_About this exercise:_ Of all the entries below, only the lines from the one with "bits, widened by" up to and including the one with "x => BitVec.ofInt 64 (max old.toInt x.toInt)" are to be duplicated exactly.

_Extracted entries:_

-- ==== Sys2Proof/Machine/Schedule.lean ====
section
/-! DEFINITION. Which word acts at the head of a stream or at the tender, the default order of moves (log
3), and a word loaded where the next step fetches (log 2). -/

namespace Sys2Proof.Machine

/-- A word of the S or V stream may act on this clock: none has, and no late data holds both streams (R5, R123,
R127, R209). -/
def cycleFree (e : Stream) (k : Reckoner) : Bool :=
  (e != .S && e != .V) || (!(k.str e).acted && !k.lateHold && !late k)

/-- A stream of a thread that stands has a unit that began before: it completes (R340). -/
def completes (s : State) (sp : BitVec 7) (r : BitVec 2) (e : Stream) : Bool :=
  let k := s.reck sp r
  (k.run == .running || k.run == .draining) && standing k && !(s.span sp).tender.quar && begunUnit s sp r e &&
  (e != .S || k.wait == .none)

/-- The word of the unit that a stream of a standing thread completes, alone (R340). -/
def begunWord (k : Reckoner) (e : Stream) : Option Instr :=
  match (k.str e).active with
  | some c => some c.work.instr
  | none => (k.str e).queue.head?.map Work.now

/-- A stream of a Reckoner may act. -/
def mayAct (s : State) (sp : BitVec 7) (r : BitVec 2) (e : Stream) : Bool :=
  let k := s.reck sp r
  clocked k && !stopDue k && !(s.span sp).tender.quar && !k.faults.any (fun t => t.stream == e && !t.spl && !t.fetch) &&
  (e != .S || k.wait == .none) && cycleFree e k

/-- A unit just steered stands alone at the head of an idle stream. -/
def alone (sp : BitVec 7) (r : BitVec 2) (e : Stream) (s : State) : Bool :=
  let t := (s.reck sp r).str e
  t.queue.length == 1 && t.active.isNone && t.sig.isNone

/-- The word that acts next at the head of a stream, once the start of its schedule cycle has been
settled and owed signals given; none when the stream cannot act, or its word reads a result on its way (R123). Of a thread
that stands, a unit that has begun alone acts (R340). -/
def headOf (sp : BitVec 7) (r : BitVec 2) (e : Stream) (go : Option (Option Nat × Bool)) (s : State) : State × Option Instr :=
  match go with
  | none => (s, none)
  | some (units, stale) =>
    let s := { s with cur := ⟨sp, .reck r, units, stale⟩ }
    if completes s sp r e then ({ s with cur := ⟨sp, .reck r, some 1, stale⟩ }, begunWord (s.reck sp r) e)
    else if !mayAct s sp r e then (s, none)
    else
      let s := settle sp r s
      let k := s.reck sp r
      if !mayAct s sp r e then (s, none)
      else if e == .S && interlocked k (s.span sp).clock then (held .S s, none)
      else if (k.str e).sig.isSome then (s.setReck sp r (trySignal e k), none)
      else match (k.str e).active with
        | some c => (s, some c.work.instr)
        | none => (s, (k.str e).queue.head?.map Work.now)

/-- The tender's next word: the one that holds, or the next of its handler (R348); none while the device is held in reset
(R16 step 1). -/
def tenderMove (sp : BitVec 7) (s : State) : State × Option Instr :=
  let t := (s.span sp).tender
  let s := { s with cur := ⟨sp, .tender, none, false⟩ }
  if !t.running || t.quar || s.boot = 0 then (s, none)
  else match t.work with
    | some u => (s, some u.now)
    | none =>
      match tenderFetch sp s with
      | (s, .nothing) => (s, none)
      | (s, .pre i) => (s, some i)
      | (s, .placed _) => (s, (s.span sp).tender.work.map Work.now)

/-! ### The default order (log 3) -/

/-- The moves of one Reckoner in the default order: what is due first, then its streams. -/
def reckMoves (sp : BitVec 7) (r : BitVec 2) : List Move :=
  [.event (.trapFreeze sp r), .event (.vResultLanding sp r), .event (.landingBufferFill sp r 0),
   .event (.timedLanding sp r), .event (.lateDataArrival sp r 0), .event (.postedStorePerform sp r 0),
   .event (.atomicWriteBack sp r), .event (.windowAtomicAccept sp r), .event (.barrierComplete sp r),
   .event (.completionRowUpdate sp r 2#3), .event (.completionRowUpdate sp r 3#3),
   .event (.completionRowUpdate sp r 4#3), .event (.completionRowUpdate sp r 5#3), .event (.debugStop sp r),
   .event (.threadRetire sp r), .head sp r .S none false, .head sp r .V none false, .head sp r .M none false,
   .head sp r .K none false, .head sp r .C none false, .head sp r .Q none false, .steer sp r]

/-- The moves of one Span in the default order. -/
def spanMoves (sp : BitVec 7) : List Move :=
  (List.range 4).flatMap (fun r => reckMoves sp (BitVec.ofNat 2 r)) ++
  [.event (.leaseRevoke sp), .event (.leaseGrant sp), .event (.tenderHandlerStart sp), .tender sp,
   .event (.preemptEscalation sp), .event (.fullSwitchSave sp)] ++
  (List.range 8).map (fun j => .event (.bandWakeDone sp (BitVec.ofNat 1 (j / 4)) (BitVec.ofNat 2 j))) ++
  (List.range 8).map (fun j => .event (.bandGate sp (BitVec.ofNat 1 (j / 4)) (BitVec.ofNat 2 j))) ++
  allBanks.map (fun n => .event (.bankWakeDone sp n)) ++
  allBanks.map (fun n => .event (.bankRetain sp n)) ++
  allBanks.map (fun n => .event (.bankOff sp n)) ++ [.tick sp]

/-- The moves of the package in the default order. -/
def packageMoves (s : State) : List Move :=
  (s.nodes.flatMap (fun n => [.event (.nodeJoin n.id), .event (.doneIncrement n.id), .event (.contextRestore n.id)]))
  ++ [.event .preemptionRequest, .event .invalidationComplete, .event (.windowUpdateDelivery 0)]

/-- The default move of a turn: the Spans that hold a node or run their tender take turns, and the
package after them. -/
def defaultMove (s : State) : Move :=
  let spans := ((List.range 128).map (BitVec.ofNat 7)).filter (fun sp =>
    (s.span sp).node.isSome || (s.span sp).tender.running || !(s.span sp).rowsOrd.isEmpty || (s.span sp).rowFatal.isSome)
  let moves := spans.flatMap spanMoves ++ packageMoves s
  (moves[s.turn % moves.length]?).getD (.event .preemptionRequest)

/-! ### A word loaded at the fetch address (log 2) -/

/-- The leaf of the page that holds the word: deck SRAM, valid, writable, executable (R110). -/
def codeLeaf : W64 := 0x000001000000000F#64

/-- The record of the node that stands for the load: ENTRY at the fetch address, one Span, one Reckoner,
level span (R326). -/
def loadRecord (pc : BitVec 52) : List W64 :=
  [pc.zeroExtend 64, 0#64, 0x0000000001010100#64] ++ List.replicate 13 0#64

def loadStream (t : StreamSt) : StreamSt :=
  { t with queue := [], sig := none, active := none, held := false, waits := [], acted := false }

/-- Span 0 with its Reckoner 0 running and idle, its fetch page in the translation cache, and no line of its instruction
cache for the fetch address. -/
def loadSpan (x : Span) (id : Nat) : Span :=
  let k := x.reck 0#2
  let page := k.pc.toNat / 0x10000 * 0x10000
  let k := { k with run := .running, frozen := none, stop := none, halted := false, pend := [], steered := false, faults := [], wait := .none
                    streams := k.streams.map loadStream, buffer := [], ready := [], lateHold := false, stopMet := false }
  let x := x.setReck 0#2 k
  { x with node := some id, nreck := if x.nreck = 0 then 1 else x.nreck
           icache := x.icache.filter (fun l => l.line != k.pc.toNat / 128)
           tlb := ⟨x.xroot.extractLsb' 52 12, page, 0x10000, codeLeaf, 0#2⟩ :: x.tlb
           tender := { x.tender with quar := false } }

/-- A state in which the next step fetches and runs one word. -/
def loadWord (s : State) (nbits w : Nat) : State :=
  let x := s.span 0#7
  let pc := (x.reck 0#2).pc
  let pa := 0x10000000000 + pc.toNat % 0x10000
  let id := x.node.getD s.nextNode
  let node : Node :=
    { id := id, record := loadRecord pc, status := .running, order := s.nextOrder, dispatched := s.nextOrder
      since := s.interval, eff := 0#2, spans := [0#7], preempt := none, taken := [], saved := [], restoring := false, ready := true }
  { s.setSpan 0#7 (loadSpan x id) with
    nodes := if x.node.isSome then s.nodes else s.nodes ++ [node]
    nextNode := if x.node.isSome then s.nextNode else s.nextNode + 1
    mem := s.mem.putNat pa 0xF (w % 2 ^ nbits) 4
    errors := Table.del s.errors (pa / 128)
    agenda := [.steer 0#7 0#2] }

end Sys2Proof.Machine
end

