def conditionalOf : Instr → Option Conditional
  | .beq w a b o => some ⟨w, a, b, o, fun x y => x = y⟩
  | .bne w a b o => some ⟨w, a, b, o, fun x y => x ≠ y⟩
  | .blt w a b o => some ⟨w, a, b, o, fun x y => x.toInt < y.toInt⟩
  | .bge w a b o => some ⟨w, a, b, o, fun x y => y.toInt ≤ x.toInt⟩
  | .bltn w a b o => some ⟨w, a, b, o, fun x y => x.toNat < y.toNat⟩
  | .bgen w a b o => some ⟨w, a, b, o, fun x y => y.toNat ≤ x.toNat⟩
  | _ => none

/-- The target of a branch or jump: the address of the word plus four times its offset of `n` bits, widened by
PIMM (R61, R140). -/
def branchGoal {n : Nat} (o : BitVec n) (s : State) : Int :=
  ((s.unit .S).pc.toNat : Int) + 4 * (wideImm (s.unit .S).pimms n o).toInt
/-- A target at which fetch may go on: not negative, below 2^52 (R140). -/
def InSpace (t : Int) : Prop := 0 ≤ t ∧ t < 2 ^ 52

/-! ### Atomics -/

/-- An atomic on one unit: token bits, operands, the bytes of its unit, its operation code, and what it makes
of the old unit under x = g[b] and the old g[d] (R310, R311): the new unit, none when nothing is written, and
the result. -/
structure Atomic where
  tok : Tok
  d : BitVec 5
  a : BitVec 5
  b : BitVec 5
  bytes : Nat
  op : BitVec 7
  f : W64 → W64 → W64 → Option W64 × W64

/-- An operation that always writes and gives back the old unit. -/
def always (w : Tok) (d a b : BitVec 5) (op : BitVec 7) (f : W64 → W64 → W64) : Option Atomic :=
  some ⟨w, d, a, b, 8, op, fun old x _ => (some (f old x), old)⟩

def atomicOf : Instr → Option Atomic
  | .aadd w d a b => always w d a b 0x38#7 fun old x => old + x
  | .aand w d a b => always w d a b 0x39#7 fun old x => old &&& x
  | .aor w d a b => always w d a b 0x3A#7 fun old x => old ||| x
  | .axor w d a b => always w d a b 0x3B#7 fun old x => old ^^^ x
  | .amin w d a b => always w d a b 0x3C#7 fun old x => BitVec.ofInt 64 (min old.toInt x.toInt)
  | .amax w d a b => always w d a b 0x3D#7 fun old x => BitVec.ofInt 64 (max old.toInt x.toInt)
  | .aswp w d a b => always w d a b 0x3E#7 fun _ x => x
  | .acas w d a b => some ⟨w, d, a, b, 8, 0x3F#7, fun old x exp => (if old = exp then some x else none, old)⟩
  | .aincw w d a b => always w d a b 0x40#7 fun old x => if old.toNat < x.toNat then old + 1#64 else 0#64
  | .aaddb w d a b => some ⟨w, d, a, b, 4, 0x41#7, fun old x _ =>
      if old.toNat + x.toNat % 2 ^ 32 ≤ x.toNat / 2 ^ 32 then (some (BitVec.ofNat 64 (old.toNat + x.toNat % 2 ^ 32)), old)
      else (none, old ||| 0x8000000000000000#64)⟩
  | _ => none

/-- Where the row of a target lies in the memory of the package (R107). -/
def home (s : State) (t : Target) : Nat := homeAddr s t.addr

/-- The scratchpad row of this device that a target names, itself or over the fabric (R107, R158). -/
def homeSpad (s : State) : Target → Option (BitVec 7 × BitVec 24)
  | .spad sp off => some (sp, off)
  | .phys pa => ownSpad s pa

/-- The row of a target lies on this device, and the way to it is open: its CXL port is up (R107, R379). -/
def Reached (t : Target) (s : State) : Prop :=
  match t with
  | .spad _ _ => True
  | .phys pa => remote s pa = false ∧ unreachable s pa = false

/-- What a window update makes of its unit (R310, R313): AADD, AAND, AOR, AXOR, AMIN, AMAX. -/
def mergeBy (op : BitVec 7) (old x : W64) : W64 :=
  match op.toNat with
  | 0x38 => old + x
  | 0x39 => old &&& x
  | 0x3A => old ||| x
  | 0x3B => old ^^^ x
  | 0x3C => BitVec.ofInt 64 (min old.toInt x.toInt)
  | _ => BitVec.ofInt 64 (max old.toInt x.toInt)

/-- A row at its home is served at once: it lies on this device and can be reached, it has no error, and a row of a scratchpad is live in
a bank that is FULL on this clock. -/
def Served (t : Target) (s : State) : Prop :=
  Table.find? s.errors (home s t / 128) = none ∧ Reached t s ∧
  ∀ sp off, homeSpad s t = some (sp, off) → rowLive sp off s = true ∧ ((s.span sp).dueBank (spadBankOf off)).st = .full

/-- The unit of `n` bytes that a target names, at its home. -/
def unitAddr (s : State) (t : Target) (n : Nat) : Nat := home s t / n * n

/-! ### Control and status registers -/

/-- The bits of a Reckoner's CSR that a CSRW places (R147): the RW fields of the rules it names. TCFG0 to
TCFG15 stand apart. -/
def csrMask (c : BitVec 12) : W64 :=
  match c.toNat with
  | 0x020 => 0x7F#64
  | 0x021 => 0x3#64
  | 0x022 => 0xFFE000#64
  | 0x023 => 0xF#64
  | 0x024 => 0xFFFFFFFFFFFFFFFF#64
  | 0x040 => 0xFF#64
  | 0x041 => 0xFFFF#64
  | 0x042 => 0xFFFF#64
  | 0x043 => 0xFFFF#64
  | 0x048 => 0x7#64
  | 0x070 => 0x7#64
  | 0x071 => 0x3FF#64
  | 0x072 => 0x3FF#64
  | 0x073 => 0x3FF#64
  | 0x074 => 0x3FF#64
  | 0x078 => 0x3#64
  | 0x090 => 0xC000FFFFFFFFFFFF#64
  | n => if 0x050 ≤ n ∧ n ≤ 0x06F then (if n % 4 = 3 then 0xFFFFFFFF#64 else 0xFFFFFFFFFFFFFFFF#64) else 0#64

_Finished task:_
/-- The target of a branch or jump: the address of the word plus four times its offset of `n` bits, widened by
PIMM (R61, R140). -/
def branchGoal {n : Nat} (o : BitVec n) (s : State) : Int :=
  ((s.unit .S).pc.toNat : Int) + 4 * (wideImm (s.unit .S).pimms n o).toInt
/-- A target at which fetch may go on: not negative, below 2^52 (R140). -/
def InSpace (t : Int) : Prop := 0 ≤ t ∧ t < 2 ^ 52

/-! ### Atomics -/

/-- An atomic on one unit: token bits, operands, the bytes of its unit, its operation code, and what it makes
of the old unit under x = g[b] and the old g[d] (R310, R311): the new unit, none when nothing is written, and
the result. -/
structure Atomic where
  tok : Tok
  d : BitVec 5
  a : BitVec 5
  b : BitVec 5
  bytes : Nat
  op : BitVec 7
  f : W64 → W64 → W64 → Option W64 × W64

/-- An operation that always writes and gives back the old unit. -/
def always (w : Tok) (d a b : BitVec 5) (op : BitVec 7) (f : W64 → W64 → W64) : Option Atomic :=
  some ⟨w, d, a, b, 8, op, fun old x _ => (some (f old x), old)⟩

def atomicOf : Instr → Option Atomic
  | .aadd w d a b => always w d a b 0x38#7 fun old x => old + x
  | .aand w d a b => always w d a b 0x39#7 fun old x => old &&& x
  | .aor w d a b => always w d a b 0x3A#7 fun old x => old ||| x
  | .axor w d a b => always w d a b 0x3B#7 fun old x => old ^^^ x
  | .amin w d a b => always w d a b 0x3C#7 fun old x => BitVec.ofInt 64 (min old.toInt x.toInt)
  | .amax w d a b => always w d a b 0x3D#7 fun old x => BitVec.ofInt 64 (max old.toInt x.toInt)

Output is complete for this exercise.